Instructions to follow: Check the records below line by line, and report how many lines include the string "envOf". No other words are needed.
** Supplied entries follows **
/-- Every row at the ends of its operands' range. -/
theorem witness_DecodeOfEncode :
    (Instr.read 0x7F#7 0xFF#8).wf ∧ (Instr.send 15#4).wf ∧ (Instr.enable 0#4).wf ∧ (Instr.disable 15#4).wf ∧
    (Instr.recv 0#4).wf ∧ Instr.reset.wf ∧ (Instr.test0to7 0#4).wf ∧ (Instr.test0to7 7#4).wf ∧
    (Instr.test8to11 8#4).wf ∧ (Instr.test8to11 11#4).wf ∧ (Instr.test12to13 12#4).wf ∧ (Instr.test12to13 13#4).wf ∧
    Instr.test14.wf ∧ (Instr.unsup5 15#4).wf ∧ (Instr.unsup6to7 6#4 0#4).wf ∧ (Instr.unsup6to7 7#4 15#4).wf := by decide

theorem witness_EncodeOfDecode : decode [0xFF#8, 0x00#8, 0x01#8] = .ok (.read 0x7F#7 0x00#8, [0x01#8]) := by decide

theorem witness_StepRunsDecodedCommand_oneByte :
    AtCommand (opened Env.initial [[.byte 0x4E#8]]) ∧
    (opened Env.initial [[.byte 0x4E#8]]).inputs = [.byte 0x4E#8] :: [] ∧ decode [0x4E#8] = .ok (.test14, []) :=
  ⟨opened_atCommand _ _, rfl, by decide⟩

theorem witness_StepRunsDecodedCommand_read :
    AtCommand (opened Env.initial [[.byte 0xFF#8], [.byte 0x00#8]]) ∧
    (opened Env.initial [[.byte 0xFF#8], [.byte 0x00#8]]).inputs = [.byte 0xFF#8] :: [.byte 0x00#8] :: [] ∧
    decode [0xFF#8, 0x00#8] = .ok (.read 0x7F#7 0x00#8, []) := ⟨opened_atCommand _ _, rfl, by decide⟩

theorem witness_ReadHeaderInTwoServices :
    AtCommand (opened Env.initial [[.byte 0x80#8], [.byte 0x23#8], [.csRise]]) ∧ (0x80#8).getLsbD 7 = true ∧
    (opened Env.initial [[.byte 0x80#8], [.byte 0x23#8], [.csRise]]).inputs =
      [.byte 0x80#8] :: [.byte 0x23#8] :: [[.csRise]] := ⟨opened_atCommand _ _, by decide, rfl⟩

theorem witness_ReadCommandWaitsForLowByte :
    AtCommand (opened Env.initial [[.byte (1#1 ++ 0x12#7)], [.csRise]]) ∧
    (opened Env.initial [[.byte (1#1 ++ 0x12#7)], [.csRise]]).inputs = [.byte (1#1 ++ 0x12#7)] :: [[.csRise]] ∧
    waitingByte [[.csRise]] = none := ⟨opened_atCommand _ _, rfl, rfl⟩

theorem witness_LowByteCompletesRead :
    AtLowByte (lowAwaited 0x7F#7 [[.byte 0xFF#8]]) ∧
    (lowAwaited 0x7F#7 [[.byte 0xFF#8]]).inputs = [.byte 0xFF#8] :: [] ∧
    (0x7FFF#15 : Addr) = (lowAwaited 0x7F#7 [[.byte 0xFF#8]]).ahi ++ 0xFF#8 :=
  ⟨⟨rfl, rfl, rfl, rfl, rfl, rfl, rfl⟩, rfl, by decide⟩

theorem witness_RestWithoutInputs : Quiet (opened Env.initial []) ∧ (opened Env.initial []).inputs = [] :=
  ⟨⟨rfl, rfl, rfl, rfl⟩, rfl⟩

/-- The first byte of slot 0 and the last byte of slot 4. -/
theorem witness_DecoderAnswersOverlays :
    idle.cfg.wf = true ∧ (0 ≤ 4 ∧ 0 < idle.cfg.sampleBytes) ∧ (4 ≤ 4 ∧ 1 < idle.cfg.sampleBytes) := by decide

/-- The addresses on both sides of the Sample Array, and a written cell. -/
theorem witness_DecoderAsksRegisterFile :
    (0x000F#15 ≠ idle.cfg.statusAddr ∧ ¬ (idle.cfg.sampleBase.toNat ≤ (0x000F#15).toNat ∧
      (0x000F#15).toNat < idle.cfg.sampleBase.toNat + 5 * idle.cfg.sampleBytes)) ∧
    (0x001A#15 ≠ idle.cfg.statusAddr ∧ ¬ (idle.cfg.sampleBase.toNat ≤ (0x001A#15).toNat ∧
      (0x001A#15).toNat < idle.cfg.sampleBase.toNat + 5 * idle.cfg.sampleBytes)) ∧
    cell (opened (envOf [(0x1A, 0x77#8)] none none) []) 0x001A#15 = some 0x77#8 := by decide

/-- ENV0's total MEM, one with another byte, a cell outside the overlays and not listed, and both cases of a write: the
cell itself and another one. -/
theorem witness_ReferenceEnvironmentIsTotal :
    idle.env.blank = some 0x00#8 ∧ inOverlay idle 0x7FFF#15 = false ∧ idle.env.mem.read? (0x7FFF#15 : Addr).toNat = none ∧
    cell { idle with env := { Env.env0 with blank := some 0xFF#8 } } 0x7FFF#15 = some 0xFF#8 ∧
    cell (memWrite 0x7FFF#15 0x55#8 idle) 0x7FFF#15 = some 0x55#8 ∧
    cell (memWrite 0x7FFF#15 0x55#8 idle) 0x0000#15 = some 0x00#8 := by decide

theorem witness_ReadHeader : (0x7FFF#15 : Addr) = 0x7F#7 ++ 0xFF#8 := by decide

theorem witness_SendCommand :
    (opened (envOf [] (some 0x7FFE#15) none) []).env.sendGrant = some 0x7FFE#15 ∧
    (opened (envOf [] none none) []).env.sendGrant = none := by decide

theorem witness_RecvCommand :
    (opened (envOf [] none (some 0x0200#15)) []).env.recvGrant = some 0x0200#15 ∧
    (opened (envOf [] none none) []).env.recvGrant = none := by decide

theorem witness_TestCommand : ∃ arg4, Instr.test14 = .test0to7 arg4 ∨ Instr.test14 = .test8to11 arg4 ∨
    Instr.test14 = .test12to13 arg4 ∨ Instr.test14 = .test14 := ⟨0#4, .inr (.inr (.inr rfl))⟩

theorem witness_UnsupportedCommand :
    ∃ opc arg4, Instr.unsup6to7 7#4 15#4 = .unsup5 arg4 ∨ Instr.unsup6to7 7#4 15#4 = .unsup6to7 opc arg4 :=
  ⟨7#4, 15#4, .inr rfl⟩

/-- ENABLE and DISABLE of the highest id complete, and another id exists. -/
theorem witness_FunctionControlIdempotent :
    (∃ t, exec (.enable 15#4) idle = .next t ∧ (∃ u, exec (.enable 15#4) t = .next u) ∧
      ∃ u, exec (.disable 15#4) t = .next u) ∧
    (∃ t, exec (.disable 15#4) idle = .next t) ∧ (0#4 ≠ 15#4) :=
  ⟨⟨_, rfl, ⟨_, rfl⟩, ⟨_, rfl⟩⟩, ⟨_, rfl⟩, by decide⟩

theorem witness_DataByteOfReadAndRecv :
    AtData (streaming .read true 0x7FFF#15 [[.byte 0x00#8]]) ∧
    (streaming .read true 0x7FFF#15 [[.byte 0x00#8]]).op = .read ∧
    (streaming .read true 0x7FFF#15 [[.byte 0x00#8]]).inputs = [.byte 0x00#8] :: [] ∧
    AtData (streaming .recv false 0x0000#15 [[.byte 0x00#8]]) ∧
    (streaming .recv false 0x0000#15 [[.byte 0x00#8]]).op = .recv ∧
    (streaming .recv false 0x0000#15 [[.byte 0x00#8]]).inputs = [.byte 0x00#8] :: [] ∧
    (streaming .read true 0x7FFF#15 [[.byte 0x00#8]]).cursor.valid = true ∧
    (streaming .recv false 0x0000#15 [[.byte 0x00#8]]).cursor.valid = false :=
  ⟨streaming_atData _ _ _ _, rfl, rfl, streaming_atData _ _ _ _, rfl, rfl, rfl, rfl⟩

/-- A data byte of a SEND at a cursor. -/
def sendingAt (valid : Bool) (a : Addr) : State := streaming .send valid a [[.byte 0xFF#8]]

/-- A cell, an overlay address, and no slot. -/
theorem witness_DataByteOfSend :
    (∀ v a, AtData (sendingAt v a) ∧ (sendingAt v a).op = .send ∧ (sendingAt v a).inputs = [.byte 0xFF#8] :: []) ∧
    ((sendingAt true 0x000F#15).cursor.valid = true ∧ inOverlay (sendingAt true 0x000F#15) 0x000F#15 = false) ∧
    ((sendingAt true 0x0010#15).cursor.valid = true ∧ inOverlay (sendingAt true 0x0010#15) 0x0010#15 = true) ∧
    (sendingAt false 0x0000#15).cursor.valid = false :=
  ⟨fun _ _ => ⟨streaming_atData _ _ _ _, rfl, rfl⟩, ⟨rfl, by decide⟩, ⟨rfl, by decide⟩, rfl⟩

theorem witness_DataByteOfTest :
    (AtData (streaming .test true 0x7FFF#15 [[.byte 0x00#8]]) ∧
      (streaming .test true 0x7FFF#15 [[.byte 0x00#8]]).op = .test ∧
      (streaming .test true 0x7FFF#15 [[.byte 0x00#8]]).inputs = [.byte 0x00#8] :: [] ∧
      (streaming .test true 0x7FFF#15 [[.byte 0x00#8]]).cursor.valid = true) ∧
    (AtData (streaming .test false 0x7FFF#15 [[.byte 0x00#8]]) ∧
      (streaming .test false 0x7FFF#15 [[.byte 0x00#8]]).op = .test ∧
      (streaming .test false 0x7FFF#15 [[.byte 0x00#8]]).inputs = [.byte 0x00#8] :: [] ∧
      (streaming .test false 0x7FFF#15 [[.byte 0x00#8]]).cursor.valid = false) :=
  ⟨⟨streaming_atData _ _ _ _, rfl, rfl, rfl⟩, ⟨streaming_atData _ _ _ _, rfl, rfl, rfl⟩⟩

theorem witness_DataByteWithoutDataPhase :
    (∀ op, AtData (streaming op false 0#15 [[.byte 0x00#8]]) ∧ (streaming op false 0#15 [[.byte 0x00#8]]).op = op ∧
      (streaming op false 0#15 [[.byte 0x00#8]]).inputs = [.byte 0x00#8] :: []) ∧
    (streaming .enable false 0#15 [[.byte 0x00#8]]).op = .enable ∧
    (streaming .disable false 0#15 [[.byte 0x00#8]]).op = .disable ∧
    (streaming .unsup false 0#15 [[.byte 0x00#8]]).op = .unsup ∧
    (streaming .none false 0#15 [[.byte 0x00#8]]).op = .none :=
  ⟨fun _ => ⟨streaming_atData _ _ _ _, rfl, rfl⟩, rfl, rfl, rfl, rfl⟩

theorem witness_FallingEdgeOpensTransfer :
    ({ idle with inputs := [[.csFall]] } : State).phase = .idle ∧ Quiet { idle with inputs := [[.csFall]] } ∧
    ({ idle with inputs := [[.csFall]] } : State).inputs = [.csFall] :: [] := ⟨rfl, ⟨rfl, rfl, rfl, rfl⟩, rfl⟩

/-- In CMD, in ADDR_LO, and in a data phase. -/
theorem witness_RisingEdgeFinalizes :
    ((opened Env.initial [[.csRise]]).phase = .cmd ∧ Quiet (opened Env.initial [[.csRise]]) ∧
      (opened Env.initial [[.csRise]]).inputs = [.csRise] :: []) ∧
    ((lowAwaited 0#7 [[.csRise]]).phase = .addrLo ∧ Quiet (lowAwaited 0#7 [[.csRise]]) ∧
      (lowAwaited 0#7 [[.csRise]]).inputs = [.csRise] :: []) ∧
    ((streaming .send true 0#15 [[.csRise]]).phase = .stream ∧ Quiet (streaming .send true 0#15 [[.csRise]]) ∧
      (streaming .send true 0#15 [[.csRise]]).inputs = [.csRise] :: []) :=
  ⟨⟨rfl, ⟨rfl, rfl, rfl, rfl⟩, rfl⟩, ⟨rfl, ⟨rfl, rfl, rfl, rfl⟩, rfl⟩, ⟨rfl, ⟨rfl, rfl, rfl, rfl⟩, rfl⟩⟩

/-- A command byte, a low byte and a data byte. -/
theorem witness_UnservicedByteIsDropped :
    (AtCommand (opened Env.env0 [[.byte 0x4F#8, .csRise]]) ∧
      (opened Env.env0 [[.byte 0x4F#8, .csRise]]).inputs = [.byte 0x4F#8, .csRise] :: []) ∧
    (AtLowByte (lowAwaited 0x12#7 [[.csRise, .byte 0x34#8]]) ∧
      (lowAwaited 0x12#7 [[.csRise, .byte 0x34#8]]).inputs = [.csRise, .byte 0x34#8] :: []) ∧
    (AtData (streaming .send true 0x0101#15 [[.byte 0xAD#8, .csRise]]) ∧
      (streaming .send true 0x0101#15 [[.byte 0xAD#8, .csRise]]).inputs = [.byte 0xAD#8, .csRise] :: []) :=
  ⟨⟨opened_atCommand _ _, rfl⟩, ⟨lowAwaited_atLowByte _ _, rfl⟩, ⟨streaming_atData _ _ _ _, rfl⟩⟩

theorem witness_HaltIgnoresEvents :
    (halted [[.byte 0x00#8, .csRise, .conv 5]]).phase = .halt ∧
    (halted [[.byte 0x00#8, .csRise, .conv 5]]).inputs = [.byte 0x00#8, .csRise, .conv 5] :: [] ∧
    (∀ e ∈ [Event.byte 0x00#8, .csRise, .conv 5], e ≠ .resetIn ∧ e.ofEnvironment = false) := by decide

theorem witness_ResetInRestoresRegisters : (halted [[.resetIn]]).inputs = [.resetIn] :: [] := rfl

/-- The idle block with one instant to come. -/
def idleWith (now : Instant) : State := { idle with inputs := [now] }

/-- Each clause in a state of its own. -/
theorem witness_IllFormedSequencesRefused :
    (∀ now, Quiet (idleWith now) ∧ (idleWith now).phase = .idle ∧ (idleWith now).inputs = now :: []) ∧
    (Quiet (opened Env.initial [[.csFall]]) ∧ (opened Env.initial [[.csFall]]).phase = .cmd ∧
      (opened Env.initial [[.csFall]]).inputs = [.csFall] :: []) ∧
    (∀ now, Quiet (opened Env.env0 [now]) ∧ AtCommand (opened Env.env0 [now]) ∧
      (opened Env.env0 [now]).inputs = now :: []) ∧
    (∀ now, Quiet (lowAwaited 0#7 [now]) ∧ AtLowByte (lowAwaited 0#7 [now]) ∧
      (lowAwaited 0#7 [now]).inputs = now :: []) ∧
    (∀ now, Quiet (streaming .read true 0#15 [now]) ∧ AtData (streaming .read true 0#15 [now]) ∧
      (streaming .read true 0#15 [now]).inputs = now :: []) :=
  ⟨fun _ => ⟨⟨rfl, rfl, rfl, rfl⟩, rfl, rfl⟩, ⟨⟨rfl, rfl, rfl, rfl⟩, rfl, rfl⟩,
    fun _ => ⟨⟨rfl, rfl, rfl, rfl⟩, opened_atCommand _ _, rfl⟩,
    fun _ => ⟨⟨rfl, rfl, rfl, rfl⟩, lowAwaited_atLowByte _ _, rfl⟩,
    fun _ => ⟨⟨rfl, rfl, rfl, rfl⟩, streaming_atData _ _ _ _, rfl⟩⟩

/-- A running sampler on channel `i` with one result to come. -/
def converting (i : Fin 3) (v : Nat) : State := sampling i [[.conv v]]

/-- A converting sampler is at work and quiet. -/
theorem converting_ready (i : Fin 3) (v : Nat) :
    Quiet (converting i v) ∧ (converting i v).phase ≠ .halt ∧ (converting i v).samplerRun = true ∧
    (converting i v).inputs = [.conv v] :: [] := ⟨⟨rfl, rfl, rfl, rfl⟩, by simp [converting, sampling, idle,
      State.resetWith], rfl, rfl⟩

/-- At the threshold itself there is no breach; on another channel there is none above it, up to the widest result. -/
theorem witness_ConversionStored :
    (0x0800 < 2 ^ (converting 1 0x0800).cfg.sampleW ∧
      ¬ ((converting 1 0x0800).seqIdx = 1 ∧ (converting 1 0x0800).sa.threshold < 0x0800)) ∧
    (0xFFFF < 2 ^ (converting 2 0xFFFF).cfg.sampleW ∧
      ¬ ((converting 2 0xFFFF).seqIdx = 1 ∧ (converting 2 0xFFFF).sa.threshold < 0xFFFF)) := by decide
** End of Supplied entries **
Exercise response: 5